___ Data listing ___

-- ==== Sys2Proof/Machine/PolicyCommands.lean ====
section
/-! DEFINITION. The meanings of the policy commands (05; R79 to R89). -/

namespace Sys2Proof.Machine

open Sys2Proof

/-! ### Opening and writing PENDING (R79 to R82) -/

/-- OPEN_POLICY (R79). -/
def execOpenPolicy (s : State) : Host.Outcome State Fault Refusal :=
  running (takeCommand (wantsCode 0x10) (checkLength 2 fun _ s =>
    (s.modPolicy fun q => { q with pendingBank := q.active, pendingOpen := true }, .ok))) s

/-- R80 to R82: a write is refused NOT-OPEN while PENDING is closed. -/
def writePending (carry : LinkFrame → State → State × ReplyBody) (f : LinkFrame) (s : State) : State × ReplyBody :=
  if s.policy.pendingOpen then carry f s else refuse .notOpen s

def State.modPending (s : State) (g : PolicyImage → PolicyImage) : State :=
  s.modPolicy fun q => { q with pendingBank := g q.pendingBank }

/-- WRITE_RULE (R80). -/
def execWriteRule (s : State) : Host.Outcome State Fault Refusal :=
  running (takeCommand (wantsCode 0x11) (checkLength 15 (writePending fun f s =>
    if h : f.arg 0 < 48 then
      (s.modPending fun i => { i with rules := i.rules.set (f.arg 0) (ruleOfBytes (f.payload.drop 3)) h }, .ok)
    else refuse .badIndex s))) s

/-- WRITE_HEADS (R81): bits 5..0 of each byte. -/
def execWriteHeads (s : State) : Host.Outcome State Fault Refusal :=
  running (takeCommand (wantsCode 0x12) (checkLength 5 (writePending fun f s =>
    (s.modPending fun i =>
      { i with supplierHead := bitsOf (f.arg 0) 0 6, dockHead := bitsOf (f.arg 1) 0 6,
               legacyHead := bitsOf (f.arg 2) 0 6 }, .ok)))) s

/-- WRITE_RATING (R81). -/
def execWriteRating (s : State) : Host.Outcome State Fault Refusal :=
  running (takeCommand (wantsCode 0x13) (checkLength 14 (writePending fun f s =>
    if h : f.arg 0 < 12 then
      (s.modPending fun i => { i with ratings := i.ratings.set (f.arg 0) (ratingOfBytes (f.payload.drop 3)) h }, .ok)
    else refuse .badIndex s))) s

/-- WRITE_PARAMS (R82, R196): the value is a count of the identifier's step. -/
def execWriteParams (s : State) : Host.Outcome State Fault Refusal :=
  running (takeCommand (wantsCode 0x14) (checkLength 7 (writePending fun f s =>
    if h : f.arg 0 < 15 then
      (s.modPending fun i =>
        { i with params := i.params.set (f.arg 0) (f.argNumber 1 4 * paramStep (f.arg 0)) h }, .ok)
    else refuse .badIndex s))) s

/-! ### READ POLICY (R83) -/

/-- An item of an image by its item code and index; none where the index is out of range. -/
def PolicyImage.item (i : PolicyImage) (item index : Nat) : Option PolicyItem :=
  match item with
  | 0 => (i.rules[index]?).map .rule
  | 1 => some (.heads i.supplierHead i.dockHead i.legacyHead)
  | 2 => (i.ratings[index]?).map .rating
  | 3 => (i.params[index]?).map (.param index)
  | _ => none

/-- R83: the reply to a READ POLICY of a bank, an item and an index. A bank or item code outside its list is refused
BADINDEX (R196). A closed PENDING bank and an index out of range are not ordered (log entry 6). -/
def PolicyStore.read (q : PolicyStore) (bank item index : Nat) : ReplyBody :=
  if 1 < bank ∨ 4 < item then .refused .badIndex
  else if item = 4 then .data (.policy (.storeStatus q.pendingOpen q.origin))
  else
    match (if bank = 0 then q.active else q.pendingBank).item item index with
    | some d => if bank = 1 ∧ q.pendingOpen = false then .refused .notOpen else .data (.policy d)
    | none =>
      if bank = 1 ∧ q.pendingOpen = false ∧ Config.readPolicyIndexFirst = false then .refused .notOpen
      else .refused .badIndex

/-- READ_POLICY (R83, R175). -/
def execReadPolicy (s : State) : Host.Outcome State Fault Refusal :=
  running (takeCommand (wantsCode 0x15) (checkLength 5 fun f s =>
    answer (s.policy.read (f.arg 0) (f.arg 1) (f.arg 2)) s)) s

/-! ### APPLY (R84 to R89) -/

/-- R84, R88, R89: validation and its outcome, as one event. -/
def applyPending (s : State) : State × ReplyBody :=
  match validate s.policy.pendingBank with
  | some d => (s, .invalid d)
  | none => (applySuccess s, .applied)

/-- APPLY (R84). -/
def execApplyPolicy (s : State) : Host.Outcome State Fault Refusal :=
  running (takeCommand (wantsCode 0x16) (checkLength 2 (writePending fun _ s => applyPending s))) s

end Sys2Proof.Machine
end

___

Task details – From the listing above, return every line that carries the string "bitsOf".

Your solution –
      { i with supplierHead := bitsOf (f.arg 0) 0 6, dockHead := bitsOf (f.arg 1) 0 6,
               legacyHead := bitsOf (f.arg 2) 0 6 }, .ok)))) s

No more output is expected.